_WHAT IS NEEDED_
Go through the entries below and say how many lines hold the word "Profile". Nothing else is needed.

_MATERIAL FOR THE TASK_
[Start of section]
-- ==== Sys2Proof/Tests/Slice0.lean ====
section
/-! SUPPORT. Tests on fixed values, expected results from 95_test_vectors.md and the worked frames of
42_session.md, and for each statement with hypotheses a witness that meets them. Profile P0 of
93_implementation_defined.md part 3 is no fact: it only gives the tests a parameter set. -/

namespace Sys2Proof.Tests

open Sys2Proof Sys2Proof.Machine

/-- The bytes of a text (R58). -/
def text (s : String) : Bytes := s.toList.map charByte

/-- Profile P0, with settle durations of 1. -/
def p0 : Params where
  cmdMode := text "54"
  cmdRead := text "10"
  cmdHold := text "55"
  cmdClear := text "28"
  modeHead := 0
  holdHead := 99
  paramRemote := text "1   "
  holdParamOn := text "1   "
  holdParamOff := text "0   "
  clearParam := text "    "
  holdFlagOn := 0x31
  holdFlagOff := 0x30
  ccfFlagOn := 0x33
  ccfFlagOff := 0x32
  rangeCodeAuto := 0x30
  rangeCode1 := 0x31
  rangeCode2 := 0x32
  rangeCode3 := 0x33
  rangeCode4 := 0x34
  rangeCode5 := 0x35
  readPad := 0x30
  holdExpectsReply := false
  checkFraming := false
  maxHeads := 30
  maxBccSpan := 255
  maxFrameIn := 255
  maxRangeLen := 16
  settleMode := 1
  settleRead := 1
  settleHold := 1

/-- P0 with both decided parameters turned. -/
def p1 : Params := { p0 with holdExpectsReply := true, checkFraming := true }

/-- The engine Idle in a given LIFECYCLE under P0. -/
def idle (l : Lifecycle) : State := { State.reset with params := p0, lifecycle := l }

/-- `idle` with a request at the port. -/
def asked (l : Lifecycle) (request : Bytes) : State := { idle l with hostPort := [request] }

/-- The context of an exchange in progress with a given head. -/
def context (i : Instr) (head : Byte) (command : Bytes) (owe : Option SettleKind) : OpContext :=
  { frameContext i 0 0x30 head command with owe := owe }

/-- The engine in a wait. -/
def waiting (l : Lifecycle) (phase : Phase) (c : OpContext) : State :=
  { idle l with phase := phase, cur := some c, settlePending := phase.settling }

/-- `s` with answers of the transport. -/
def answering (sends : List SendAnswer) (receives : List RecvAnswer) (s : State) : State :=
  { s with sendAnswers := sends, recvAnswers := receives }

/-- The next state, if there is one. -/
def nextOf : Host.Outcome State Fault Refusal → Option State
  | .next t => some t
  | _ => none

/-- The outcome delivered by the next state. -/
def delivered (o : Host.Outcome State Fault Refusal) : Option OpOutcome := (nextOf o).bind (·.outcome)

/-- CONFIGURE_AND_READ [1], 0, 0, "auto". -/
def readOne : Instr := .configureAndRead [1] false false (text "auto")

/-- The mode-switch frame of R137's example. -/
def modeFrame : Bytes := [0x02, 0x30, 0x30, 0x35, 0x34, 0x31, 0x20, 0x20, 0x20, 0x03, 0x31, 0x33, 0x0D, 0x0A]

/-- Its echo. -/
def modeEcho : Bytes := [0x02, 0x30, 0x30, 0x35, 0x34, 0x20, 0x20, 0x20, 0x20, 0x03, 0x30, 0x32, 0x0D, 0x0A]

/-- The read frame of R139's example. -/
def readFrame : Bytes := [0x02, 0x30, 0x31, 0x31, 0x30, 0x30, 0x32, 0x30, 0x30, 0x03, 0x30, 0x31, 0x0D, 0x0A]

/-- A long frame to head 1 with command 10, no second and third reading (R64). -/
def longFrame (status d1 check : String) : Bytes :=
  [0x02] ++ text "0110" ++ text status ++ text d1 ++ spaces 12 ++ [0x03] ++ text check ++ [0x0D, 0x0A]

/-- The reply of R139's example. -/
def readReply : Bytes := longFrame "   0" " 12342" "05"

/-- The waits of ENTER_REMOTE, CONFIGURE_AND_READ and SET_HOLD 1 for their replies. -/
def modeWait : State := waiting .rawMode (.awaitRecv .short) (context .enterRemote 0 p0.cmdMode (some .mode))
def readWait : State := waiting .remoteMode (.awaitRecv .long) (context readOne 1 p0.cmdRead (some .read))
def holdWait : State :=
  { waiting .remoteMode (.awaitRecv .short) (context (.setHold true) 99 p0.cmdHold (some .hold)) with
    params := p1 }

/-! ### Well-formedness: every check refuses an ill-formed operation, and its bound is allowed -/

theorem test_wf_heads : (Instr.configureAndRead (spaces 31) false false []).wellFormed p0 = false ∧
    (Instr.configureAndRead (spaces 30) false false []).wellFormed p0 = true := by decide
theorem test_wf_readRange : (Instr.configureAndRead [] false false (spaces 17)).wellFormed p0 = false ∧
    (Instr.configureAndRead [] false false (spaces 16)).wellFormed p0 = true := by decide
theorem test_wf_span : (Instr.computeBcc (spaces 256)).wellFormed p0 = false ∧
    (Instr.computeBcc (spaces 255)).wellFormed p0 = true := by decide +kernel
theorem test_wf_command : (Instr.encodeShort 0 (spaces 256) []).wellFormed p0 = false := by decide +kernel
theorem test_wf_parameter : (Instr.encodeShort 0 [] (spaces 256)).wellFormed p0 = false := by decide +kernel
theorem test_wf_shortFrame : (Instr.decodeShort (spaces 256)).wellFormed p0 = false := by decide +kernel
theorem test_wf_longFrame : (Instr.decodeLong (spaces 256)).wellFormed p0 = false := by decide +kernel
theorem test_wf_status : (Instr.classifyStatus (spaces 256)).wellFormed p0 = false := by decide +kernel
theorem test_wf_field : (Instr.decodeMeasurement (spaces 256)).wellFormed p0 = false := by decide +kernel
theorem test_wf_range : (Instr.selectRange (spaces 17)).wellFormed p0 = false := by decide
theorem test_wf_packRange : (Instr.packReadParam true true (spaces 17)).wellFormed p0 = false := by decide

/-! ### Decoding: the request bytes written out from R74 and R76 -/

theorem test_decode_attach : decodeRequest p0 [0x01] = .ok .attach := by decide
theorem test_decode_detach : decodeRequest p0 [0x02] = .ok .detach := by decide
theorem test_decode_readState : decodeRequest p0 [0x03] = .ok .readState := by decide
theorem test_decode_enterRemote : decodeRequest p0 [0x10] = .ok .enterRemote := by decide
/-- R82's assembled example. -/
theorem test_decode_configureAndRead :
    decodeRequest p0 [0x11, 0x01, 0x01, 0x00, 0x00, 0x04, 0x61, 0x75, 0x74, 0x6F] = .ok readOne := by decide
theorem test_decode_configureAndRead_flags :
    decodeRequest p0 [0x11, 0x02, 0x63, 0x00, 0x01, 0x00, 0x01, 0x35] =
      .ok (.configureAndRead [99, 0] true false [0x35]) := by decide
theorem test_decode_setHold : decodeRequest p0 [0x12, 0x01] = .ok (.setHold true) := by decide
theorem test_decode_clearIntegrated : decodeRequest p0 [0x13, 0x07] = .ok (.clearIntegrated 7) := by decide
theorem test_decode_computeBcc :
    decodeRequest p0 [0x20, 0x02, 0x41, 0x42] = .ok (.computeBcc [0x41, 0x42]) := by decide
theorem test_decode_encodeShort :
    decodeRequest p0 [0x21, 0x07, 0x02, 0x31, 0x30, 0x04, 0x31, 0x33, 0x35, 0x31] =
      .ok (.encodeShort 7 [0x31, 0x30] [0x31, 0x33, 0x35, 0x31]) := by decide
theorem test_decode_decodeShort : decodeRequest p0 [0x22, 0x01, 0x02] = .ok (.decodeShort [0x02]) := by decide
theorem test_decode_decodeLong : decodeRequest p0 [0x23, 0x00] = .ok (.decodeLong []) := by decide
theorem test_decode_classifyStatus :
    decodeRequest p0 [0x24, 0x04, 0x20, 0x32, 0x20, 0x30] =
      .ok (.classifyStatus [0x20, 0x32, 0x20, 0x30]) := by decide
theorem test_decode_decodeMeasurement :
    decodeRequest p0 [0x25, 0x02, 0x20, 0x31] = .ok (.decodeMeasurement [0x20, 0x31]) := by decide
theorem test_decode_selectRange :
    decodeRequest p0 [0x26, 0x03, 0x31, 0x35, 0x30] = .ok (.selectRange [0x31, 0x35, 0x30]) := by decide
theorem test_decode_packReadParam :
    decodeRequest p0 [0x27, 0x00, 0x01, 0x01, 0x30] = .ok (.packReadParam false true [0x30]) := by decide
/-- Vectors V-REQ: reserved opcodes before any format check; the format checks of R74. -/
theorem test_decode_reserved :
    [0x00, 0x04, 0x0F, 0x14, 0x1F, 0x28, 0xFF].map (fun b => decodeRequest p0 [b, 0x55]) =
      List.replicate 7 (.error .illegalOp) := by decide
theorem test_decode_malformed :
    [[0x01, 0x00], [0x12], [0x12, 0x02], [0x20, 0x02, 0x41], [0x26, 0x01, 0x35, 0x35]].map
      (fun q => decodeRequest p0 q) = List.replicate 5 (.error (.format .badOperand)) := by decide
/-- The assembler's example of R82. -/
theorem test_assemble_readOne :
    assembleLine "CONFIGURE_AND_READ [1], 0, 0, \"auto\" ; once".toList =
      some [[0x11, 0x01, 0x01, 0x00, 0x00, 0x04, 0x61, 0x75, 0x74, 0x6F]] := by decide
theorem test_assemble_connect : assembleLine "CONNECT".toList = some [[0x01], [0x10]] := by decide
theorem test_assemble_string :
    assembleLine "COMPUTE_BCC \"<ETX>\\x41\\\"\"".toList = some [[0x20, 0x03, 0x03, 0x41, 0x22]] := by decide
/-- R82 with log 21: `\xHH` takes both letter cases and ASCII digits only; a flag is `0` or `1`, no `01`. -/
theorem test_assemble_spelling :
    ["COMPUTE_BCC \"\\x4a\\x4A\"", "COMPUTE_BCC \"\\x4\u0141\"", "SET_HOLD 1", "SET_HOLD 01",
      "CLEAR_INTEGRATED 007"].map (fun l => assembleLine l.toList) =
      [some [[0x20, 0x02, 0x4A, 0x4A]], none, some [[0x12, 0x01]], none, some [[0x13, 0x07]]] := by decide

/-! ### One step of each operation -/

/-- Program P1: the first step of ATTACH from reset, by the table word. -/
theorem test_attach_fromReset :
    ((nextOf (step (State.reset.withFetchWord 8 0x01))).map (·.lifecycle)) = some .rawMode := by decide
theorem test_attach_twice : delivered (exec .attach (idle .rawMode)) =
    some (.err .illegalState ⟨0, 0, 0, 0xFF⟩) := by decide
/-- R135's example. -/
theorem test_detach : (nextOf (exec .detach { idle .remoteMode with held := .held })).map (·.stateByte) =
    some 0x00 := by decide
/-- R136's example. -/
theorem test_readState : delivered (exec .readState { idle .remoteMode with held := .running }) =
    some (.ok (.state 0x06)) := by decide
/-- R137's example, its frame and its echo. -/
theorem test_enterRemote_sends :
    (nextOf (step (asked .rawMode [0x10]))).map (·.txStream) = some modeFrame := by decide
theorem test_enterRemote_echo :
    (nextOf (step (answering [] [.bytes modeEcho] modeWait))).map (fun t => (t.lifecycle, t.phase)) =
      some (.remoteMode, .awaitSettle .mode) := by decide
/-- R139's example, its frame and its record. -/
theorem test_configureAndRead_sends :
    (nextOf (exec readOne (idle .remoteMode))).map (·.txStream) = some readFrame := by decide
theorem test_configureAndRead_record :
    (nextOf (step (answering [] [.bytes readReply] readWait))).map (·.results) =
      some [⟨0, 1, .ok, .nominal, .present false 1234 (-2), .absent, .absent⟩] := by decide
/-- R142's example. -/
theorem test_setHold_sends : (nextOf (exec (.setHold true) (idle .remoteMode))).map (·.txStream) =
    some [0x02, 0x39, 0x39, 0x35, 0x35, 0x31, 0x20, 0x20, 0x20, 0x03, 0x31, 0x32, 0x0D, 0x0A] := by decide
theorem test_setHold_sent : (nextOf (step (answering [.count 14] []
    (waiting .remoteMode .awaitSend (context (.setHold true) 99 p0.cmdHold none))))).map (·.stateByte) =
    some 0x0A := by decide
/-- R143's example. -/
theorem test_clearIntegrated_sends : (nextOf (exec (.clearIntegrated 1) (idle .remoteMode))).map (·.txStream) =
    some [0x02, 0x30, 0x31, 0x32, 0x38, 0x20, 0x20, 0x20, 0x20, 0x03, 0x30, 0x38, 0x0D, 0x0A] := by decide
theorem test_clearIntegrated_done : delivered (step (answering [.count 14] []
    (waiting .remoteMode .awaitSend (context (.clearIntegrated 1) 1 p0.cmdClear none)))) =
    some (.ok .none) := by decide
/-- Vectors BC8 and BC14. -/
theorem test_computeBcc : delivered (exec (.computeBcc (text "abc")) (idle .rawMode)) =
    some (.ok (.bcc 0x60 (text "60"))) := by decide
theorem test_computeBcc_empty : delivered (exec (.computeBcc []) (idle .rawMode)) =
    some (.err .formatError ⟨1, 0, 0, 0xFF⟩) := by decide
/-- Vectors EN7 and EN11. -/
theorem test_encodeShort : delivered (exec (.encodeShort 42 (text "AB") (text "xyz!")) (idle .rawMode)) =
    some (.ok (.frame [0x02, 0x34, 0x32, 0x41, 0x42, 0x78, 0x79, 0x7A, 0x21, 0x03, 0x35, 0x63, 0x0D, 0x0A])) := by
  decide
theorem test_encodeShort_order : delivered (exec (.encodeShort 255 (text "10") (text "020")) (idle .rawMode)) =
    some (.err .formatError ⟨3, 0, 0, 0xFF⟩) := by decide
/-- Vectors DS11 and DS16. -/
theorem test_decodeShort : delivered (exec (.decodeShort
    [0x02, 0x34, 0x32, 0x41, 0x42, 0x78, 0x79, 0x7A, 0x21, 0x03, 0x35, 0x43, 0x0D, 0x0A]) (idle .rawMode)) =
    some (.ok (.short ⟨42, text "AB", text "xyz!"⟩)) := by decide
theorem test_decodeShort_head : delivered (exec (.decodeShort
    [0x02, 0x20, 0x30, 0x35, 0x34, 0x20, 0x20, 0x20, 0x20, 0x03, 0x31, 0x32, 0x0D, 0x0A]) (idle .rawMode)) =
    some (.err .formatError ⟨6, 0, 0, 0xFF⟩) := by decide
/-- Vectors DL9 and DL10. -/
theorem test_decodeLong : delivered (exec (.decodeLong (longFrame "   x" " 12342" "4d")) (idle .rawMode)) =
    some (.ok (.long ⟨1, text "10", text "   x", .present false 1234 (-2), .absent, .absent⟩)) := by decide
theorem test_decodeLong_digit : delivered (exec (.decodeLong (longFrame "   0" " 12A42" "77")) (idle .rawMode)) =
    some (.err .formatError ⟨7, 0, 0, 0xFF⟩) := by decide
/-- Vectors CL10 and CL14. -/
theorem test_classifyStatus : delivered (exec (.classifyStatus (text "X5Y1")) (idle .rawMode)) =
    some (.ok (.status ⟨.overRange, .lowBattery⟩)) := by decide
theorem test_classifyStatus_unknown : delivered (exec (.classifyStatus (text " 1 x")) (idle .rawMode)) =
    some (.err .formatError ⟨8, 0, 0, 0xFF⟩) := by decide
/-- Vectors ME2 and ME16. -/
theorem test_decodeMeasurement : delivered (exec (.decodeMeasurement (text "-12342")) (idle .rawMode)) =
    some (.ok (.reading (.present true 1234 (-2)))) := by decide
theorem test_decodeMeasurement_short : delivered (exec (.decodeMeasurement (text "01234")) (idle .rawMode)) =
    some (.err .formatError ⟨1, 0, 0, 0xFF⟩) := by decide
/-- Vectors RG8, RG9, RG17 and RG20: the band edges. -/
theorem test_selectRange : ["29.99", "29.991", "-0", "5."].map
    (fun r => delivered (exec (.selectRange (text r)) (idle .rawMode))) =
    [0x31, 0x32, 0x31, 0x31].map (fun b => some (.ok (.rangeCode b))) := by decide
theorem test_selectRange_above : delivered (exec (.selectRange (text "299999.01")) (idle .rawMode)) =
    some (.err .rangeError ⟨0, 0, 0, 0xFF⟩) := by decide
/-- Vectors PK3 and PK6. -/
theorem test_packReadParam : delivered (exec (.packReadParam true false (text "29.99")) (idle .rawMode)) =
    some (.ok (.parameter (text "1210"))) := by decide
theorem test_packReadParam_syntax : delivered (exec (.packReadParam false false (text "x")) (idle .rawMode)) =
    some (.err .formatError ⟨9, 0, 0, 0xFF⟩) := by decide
[End of section]
_ANSWER TO THIS PROBLEM_
2